Zudem gelten Dieselmotoren seit dem Abgasskandal als Sündenböcke insbesondere für die Feinstaubbelastung. Gemäß Presseberichten erwägen zumindest die Städte München und Stuttgart Fahrverbote für Dieselfahrzeuge, die auch die EURO 5 Norm nach dem Software-Update treffen werden. Ob das auch geschehen wäre, wenn die Motoren des Typs EA 189 deutschlandweit den Abgaswerten nahe gekommen wären, die sie in dem Testmodus 1 erreicht haben und dieses einen zusätzlichen Rücktrittsgrund darstellt, mag der Bundesgerichtshof entscheiden.
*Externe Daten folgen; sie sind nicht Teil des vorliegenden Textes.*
-- ==== Sys2Proof/Certificates/Slice0/Obligations.lean ====
section
/-! DEFINITION. The statements about the model, for every state and operand of the kinds that they name. `Runs s id op c`
says that the command numbered `id` is `c`, of opcode `op`, and runs (R74). -/

open Sys2Proof Sys2Proof.Machine

/-- A step takes the command at the front of the queue and runs it on the state with the rest of the queue. -/
def Obligations.StepRunsFrontCommand : Prop :=
  ∀ (c : Instr) (rest : List Instr) (s : State),
    step { s with pending := c :: rest } = exec c { s with pending := rest }

/-- With no command waiting, one cycle of the management clock passes while the device is powered, and nothing else
happens but the count of time in power states (the model's choice, log 3). -/
def Obligations.EmptyQueueTicks : Prop :=
  ∀ s : State, s.pending = [] →
    ∃ t, step s = .next t ∧ (s.dev.stage = .off → t = s)
      ∧ (s.dev.stage ≠ .off → t.now = s.now + 1 ∧ { t with now := s.now, counters := s.counters } = s)

/-- The operation that every KCP row shares leaves the state as it is when its command is not outstanding, waits in
its admission queue, is of another opcode, or has a result that waits for its commit point (log 2). A cancel latched
before the commit point wins (R74, R75). -/
def Obligations.RowsOfRunningCommands : Prop :=
  ∀ (s : State) (id op : Nat) (body : Cmd → State → State),
    (findCmd s id = none → runCmd id op body s = s)
    ∧ (∀ c, findCmd s id = some c →
        (c.phase ≠ .running ∨ c.op ≠ op ∨ c.result.isSome = true) → runCmd id op body s = s)
    ∧ (∀ c, findCmd s id = some c → c.op = op → c.phase = .running → c.result.isNone = true → c.cancel = true →
        ∃ t, runCmd id op body s = t ∧ t = finish c { status := .cancelled, effect := .none } (letGo c s)
          ∧ { t.unreported with obj := s.obj } = s.unreported ∧ (c.holds = false → t.unreported = s.unreported))

/-- The end of a command (R49, R58, R74): its bytes, then the final completion with the fields of R58; it is no longer
outstanding, and nothing else changes but what a report changes. -/
def Obligations.EndOfCommandReports : Prop :=
  ∀ (s : State) (c : Cmd) (r : Result), Takes s c.pairKey → c.failed = none → c.discard = false →
    let p := pairOf s c.pairKey
    let t := finish c r s
    (∃ d more, t.out = (writeAll c r.writes s).out
        ++ .completion c.pairKey.1 c.pairKey.2.1 c.pairKey.2.2 p.cqTail.toNat p.sqHead p.phase d :: more
      ∧ d.commandId = c.hdr.commandId ∧ d.tenant = c.hdr.tenant ∧ d.ring = BitVec.ofNat 16 c.ring ∧ d.final = true
      ∧ d.status = r.status ∧ d.effect = r.effect ∧ d.count = BitVec.ofNat 32 r.count
      ∧ d.value = BitVec.ofNat 64 r.value ∧ d.detail = BitVec.ofNat 32 r.detail)
    ∧ findCmd t c.id = none ∧ t.unreported = s.unreported

/-- Writes of the function registers (R43, R44): each row answers a next state in which only the named bits of that
function have changed. -/
def Obligations.FunctionRegisterWrites : Prop :=
  ∀ (s : State) (port : Fin 2) (fn : Nat), (look s.host.ports port).link = true → fn < 256 →
    fnPresent s port fn = true →
    let f := funcOf s port fn
    let with_ := fun (g : Func) => { s with host := { s.host with funcs := put s.host.funcs (port, fn) g } }
    (∀ e, exec (.functionEnable port fn e) s = .next (with_ { f with enable := e }))
    ∧ (∀ q, exec (.quiesce port fn q) s = .next (with_ { f with quiesce := q }))
    ∧ (∀ bits, exec (.pfEventClear port fn bits) s = .next (with_ { f with event := f.event &&& ~~~bits }))
    ∧ (∀ v : Word64, exec (.registerWrite port fn 0x10 true v) s
        = .next (with_ { f with enable := v.getLsbD 0, quiesce := v.getLsbD 1 }))
    ∧ (∀ v : Word64, exec (.registerWrite port fn 0x20 true v) s
        = .next (with_ { f with event := f.event &&& ~~~(v.truncate 4) }))

/-- A write that arrives over a link out of L0 did not happen (log 55). -/
def Obligations.DownLinkDiscardsWrites : Prop :=
  ∀ (s : State) (port : Fin 2) (fn ring : Nat), (look s.host.ports port).link = false →
    (∀ off w v, exec (.registerWrite port fn off w v) s = .next s)
    ∧ (∀ e, exec (.functionEnable port fn e) s = .next s) ∧ (∀ e, exec (.quiesce port fn e) s = .next s)
    ∧ (∀ b, exec (.pfEventClear port fn b) s = .next s) ∧ (∀ a b c, exec (.ringEnable port fn ring a b c) s = .next s)
    ∧ exec (.ringDisable port fn ring) s = .next s ∧ (∀ t, exec (.pfSqTail port fn ring t) s = .next s)
    ∧ (∀ h, exec (.pfCqHead port fn ring h) s = .next s)

/-- Writes of a ring pair's registers and doorbells through their BAR0 offsets (R42, R43, R45, R46). -/
def Obligations.RingPairRegisterWrites : Prop :=
  ∀ (s : State) (port : Fin 2) (fn ring : Nat) (v : Word64), (look s.host.ports port).link = true → fn < 256 →
    fnPresent s port fn = true → ring < ringPairs fn →
    let p := pairOf s (port, fn, ring)
    let base := 0x1000 + 0x40 * ring
    let bell := (if fn = 0 then 0x10000 else 0x4000) + 8 * ring
    (p.enable = false →
      exec (.registerWrite port fn base true v) s = .next (setPair (port, fn, ring) { p with sqBase := v &&& ~~~0xFFF#64 } s)
      ∧ exec (.registerWrite port fn (base + 8) true v) s
        = .next (setPair (port, fn, ring) { p with cqBase := v &&& ~~~0xFFF#64 } s))
    ∧ (p.enable = true → exec (.registerWrite port fn base true v) s = .next s
      ∧ exec (.registerWrite port fn (base + 8) true v) s = .next s)
    ∧ exec (.registerWrite port fn (base + 0x18) true v) s = .next s
    ∧ exec (.registerWrite port fn (base + 0x20) true v) s
        = .next (if p.enable = true ∧ p.unsignalled ≠ 0
              ∧ ((v >>> 16).truncate 16 = (0 : BitVec 16) ∨ max 1 (v.truncate 16 : BitVec 16).toNat ≤ p.unsignalled)
            then raiseMsix port fn p.vector.toNat (setPair (port, fn, ring)
              { p with count := v.truncate 16, timeUs := (v >>> 16).truncate 16, unsignalled := 0 } s)
            else setPair (port, fn, ring) { p with count := v.truncate 16, timeUs := (v >>> 16).truncate 16 } s)
    ∧ exec (.registerWrite port fn bell true v) s = .next s
    ∧ exec (.registerWrite port fn bell false v) s = exec (.pfSqTail port fn ring (v.truncate 16)) s
    ∧ exec (.registerWrite port fn (bell + 4) false v) s = exec (.pfCqHead port fn ring (v.truncate 16)) s

/-- Enabling and disabling a ring pair (R45, R50, R51). -/
def Obligations.RingEnableAndDisable : Prop :=
  ∀ (s : State) (port : Fin 2) (fn ring sq cq vec : Nat), fn < 256 → fnPresent s port fn = true →
    ring < ringPairs fn →
    let k : PairKey := (port, fn, ring)
    let p := pairOf s k
    let fits := 4 ≤ sq ∧ sq ≤ 16 ∧ 4 ≤ cq ∧ cq ≤ 16 ∧ 1 ≤ vec ∧ vec < (if fn = 0 then 128 else 17)
    ((look s.host.ports port).link = true →
      (p.enable = false → p.idle = true → fits → ∃ q, exec (.ringEnable port fn ring sq cq vec) s = .next (setPair k q s)
        ∧ q.enable = true ∧ q.sqLog2 = BitVec.ofNat 5 sq ∧ q.cqLog2 = BitVec.ofNat 5 cq ∧ q.vector = BitVec.ofNat 12 vec
        ∧ q.error = false ∧ q.errorCode = 0 ∧ q.cqHold = false ∧ q.sqHead = 0 ∧ q.cqTail = 0 ∧ q.phase = true
        ∧ q.sqBase = p.sqBase ∧ q.cqBase = p.cqBase ∧ q.count = p.count ∧ q.timeUs = p.timeUs)
      ∧ (p.enable = true ∨ p.idle = false ∨ ¬ fits → exec (.ringEnable port fn ring sq cq vec) s = .next s)
      ∧ (p.enable = true →
        let off := setPair k { p with enable := false, cqHold := false, unsignalled := 0 } s
        exec (.ringDisable port fn ring) s = .next (cancelPair k (discardHeld k off))
        ∧ (pairQuiet s k = true → p.held = [] → (∀ c ∈ s.cmds, c.op ≠ 6) → exec (.ringDisable port fn ring) s = .next
            (setPair k { p with enable := false, held := [], cqHold := false, unsignalled := 0 } off))))
    ∧ (p.enable = false → pairQuiet s k = true →
        exec (.ringIdle port fn ring) s = .next (setPair k { p with idle := true } s))

/-- Doorbells (R46, R47, R49) and the coalescing timer (R52). -/
def Obligations.DoorbellsAndTimer : Prop :=
  ∀ (s : State) (port : Fin 2) (fn ring : Nat), fn < 256 → fnPresent s port fn = true → ring < ringPairs fn →
    let k : PairKey := (port, fn, ring)
    let p := pairOf s k
    ((look s.host.ports port).link = true →
      (∀ t, p.enable = true → p.error = false → t.toNat < 2 ^ p.sqLog2.toNat →
        exec (.pfSqTail port fn ring t) s = .next (setPair k { p with tail := t } s))
      ∧ (∀ t, p.enable = true → p.error = false → 2 ^ p.sqLog2.toNat ≤ t.toNat →
        exec (.pfSqTail port fn ring t) s
          = .next (raiseEvent port fn 1 (setPair k { p with error := true, errorCode := 0x01 } s)))
      ∧ (∀ t, p.enable = false ∨ p.error = true → exec (.pfSqTail port fn ring t) s = .next s)
      ∧ (∀ h, p.enable = false → exec (.pfCqHead port fn ring h) s = .next s)
      ∧ (∀ h, p.enable = true → headFault p h = none →
        exec (.pfCqHead port fn ring h) s = .next (drain k (setPair k { p with head := h } s)))
      ∧ (∀ h, p.enable = true → 2 ^ p.cqLog2.toNat ≤ h.toNat → exec (.pfCqHead port fn ring h) s = .next
          (if p.error then s else raiseEvent port fn 1 (setPair k { p with error := true, errorCode := 0x02 } s))))
    ∧ (p.enable = true → p.unsignalled ≠ 0 → p.timeUs ≠ 0 → p.unsignalledAt + p.timeUs.toNat * 1000 ≤ s.now →
        exec (.interruptCoalesceTimer port fn ring) s
          = .next (raiseMsix port fn p.vector.toNat (setPair k { p with unsignalled := 0 } s)))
Einer Aufforderung zur Nachbesserung bedurfte es demzufolge nicht, da der Schaden des merkantilen Minderwerts hierdurch nicht zu beseitigen ist.

Vielleicht wird sich sogar in der Automobilindustrie die Erkenntnis durchsetzen, dass lediglich eine Hardware-Lösung zumindest bei den EUR-5-Fahrzeugen, kostenmäßig derzeit diskutiert zwischen 1.500.- bis 2.000.- EUR, den erforderlichen Schritt für eine umweltgerechte Lösung bringen wird.

Ohne Erfolg beruft sich die Beklagte darauf, die Pflichtverletzung sei unerheblich, weil die Kosten der Nachbesserung für das Fahrzeug der Klägerin lediglich ca. EUR 100 betragen würden. Es greift bereits zu kurz, lediglich auf den bloßen Aufwand der Fachwerkstatt abzustellen, der im Rahmen der tatsächlichen Nachbesserungsarbeiten entsteht. Dies ließe zu Unrecht den ganz erheblichen und kostenträchtigen Aufwand zur Entwicklung der Nachbesserungsmaßnahmen unberücksichtigt, der bei dem Hersteller des Motors (und wahrscheinlich auch dem Hersteller der verwendeten Software) entstanden ist und vermag den eingetretenen merkantilen Minderwert des Fahrzeugs nicht zu beseitigen.